Canadian Senator from Ontario
- In office 9 July 1984 – 24 March 1991
- Appointed by: John Turner

Member of Parliament for London East
- In office 25 June 1968 – 9 July 1984
- Preceded by: Electoral District created
- Succeeded by: Jim Jepson

Personal details
- Born: 24 March 1916 Toronto, Ontario, Canada
- Died: 10 January 1993 (aged 76)
- Party: Liberal Party of Canada

= Charles Turner (Canadian politician) =

Canadian politician (1916–1993)

Charles Robert Turner (24 March 1916 - 10 January 1993) was a Liberal party member of the House of Commons of Canada and later became a member of the Senate of Canada.
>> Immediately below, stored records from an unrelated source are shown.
-- ==== Sys2Proof/Laws/Elements.lean ====
section
/-! SUPPORT. Reading one port, bay, carrier, connection, command or controller after changing one. -/

namespace Sys2Proof.Machine

@[simp] theorem portOf_onPort_self {p : Nat} (f : PortSt → PortSt) (s : State) (h : p < 32) :
    portOf (onPort p f s) p = f (portOf s p) := by
  simp only [portOf, onPort, State.onNet_net, atNat_updNat_self]
  rw [atNat_of_lt _ h]; rfl

@[simp] theorem portOf_onPort_ne {p q : Nat} (f : PortSt → PortSt) (s : State) (h : q ≠ p) :
    portOf (onPort p f s) q = portOf s q := by
  simp [portOf, onPort, h]

@[simp] theorem bayOf_onBay_self {b : Nat} (f : BaySt → BaySt) (s : State) (h : b < 24) :
    bayOf (onBay b f s) b = f (bayOf s b) := by
  simp only [bayOf, onBay, State.onBays_bays, atNat_updNat_self]
  rw [atNat_of_lt _ h]; rfl

@[simp] theorem bayOf_onBay_ne {b c : Nat} (f : BaySt → BaySt) (s : State) (h : c ≠ b) :
    bayOf (onBay b f s) c = bayOf s c := by
  simp [bayOf, onBay, h]

@[simp] theorem carOf_onCar_self {b : Nat} (f : Car → Car) (s : State) (h : b < 24) :
    carOf (onCar b f s) b = f (carOf s b) := by
  simp only [carOf, onCar, State.onMedia_media, atNat_updNat_self]
  rw [atNat_of_lt _ h]; rfl

@[simp] theorem carOf_onCar_ne {b c : Nat} (f : Car → Car) (s : State) (h : c ≠ b) :
    carOf (onCar b f s) c = carOf s c := by
  simp [carOf, onCar, h]

@[simp] theorem connOf_onConn (k j : Nat) (f : Conn → Conn) (s : State) :
    connOf (onConn k f s) j = if j = k then (connOf s j).map f else connOf s j := by
  simp [connOf, onConn]

@[simp] theorem cmdOf_onCommand (k j : Nat) (f : Cmd → Cmd) (s : State) :
    cmdOf (onCommand k f s) j = if j = k then (cmdOf s j).map f else cmdOf s j := by
  simp [cmdOf, onCommand]

/-- What is read of one element depends on its part of the state only. -/
theorem portOf_of {s u : State} (h : u.net = s.net) (p : Nat) : portOf u p = portOf s p := by
  simp [portOf, h]
theorem bayOf_of {s u : State} (h : u.bays = s.bays) (b : Nat) : bayOf u b = bayOf s b := by
  simp [bayOf, h]
theorem carOf_of {s u : State} (h : u.media = s.media) (c : Nat) : carOf u c = carOf s c := by
  simp [carOf, h]
theorem connOf_of {s u : State} (h : u.conns = s.conns) (k : Nat) : connOf u k = connOf s k := by
  simp [connOf, h]
theorem cmdOf_of {s u : State} (h : u.cmd = s.cmd) (k : Nat) : cmdOf u k = cmdOf s k := by
  simp [cmdOf, h]
theorem dval_of {s u : State} (h : u.dict = s.dict) (i b r : Nat) : dval i b r u = dval i b r s := by
  simp [dval, h]

section
variable (t : Time) (s x : State)
@[simp] theorem portOf_finish (p : Nat) : portOf (finish t s x) p = portOf x p := portOf_of (by simp) p
@[simp] theorem bayOf_finish (b : Nat) : bayOf (finish t s x) b = bayOf x b := bayOf_of (by simp) b
@[simp] theorem carOf_finish (c : Nat) : carOf (finish t s x) c = carOf x c := carOf_of (by simp) c
@[simp] theorem connOf_finish (k : Nat) : connOf (finish t s x) k = connOf x k := connOf_of (by simp) k
@[simp] theorem cmdOf_finish (k : Nat) : cmdOf (finish t s x) k = cmdOf x k := cmdOf_of (by simp) k
@[simp] theorem dval_finish (i b r : Nat) : dval i b r (finish t s x) = dval i b r x := dval_of (by simp) i b r
end

end Sys2Proof.Machine
end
Born in Toronto, Ontario, he became a locomotive engineer by career.

==Background==
Turner represented the Ontario riding of London East at which he was elected in 1968 and re-elected in 1972, 1974, 1979 and 1980. During his terms in the House of Commons, Turner served as a Parliamentary Secretary, as Deputy Chairman of the Committee of the Whole (an Assistant Deputy Speaker) and finally as Chief Government Whip from 1980 to 1984.

After serving five successive terms from the 28th to 32nd Canadian Parliaments, he was appointed to the Senate in 1984 as recommended by Prime Minister John Turner.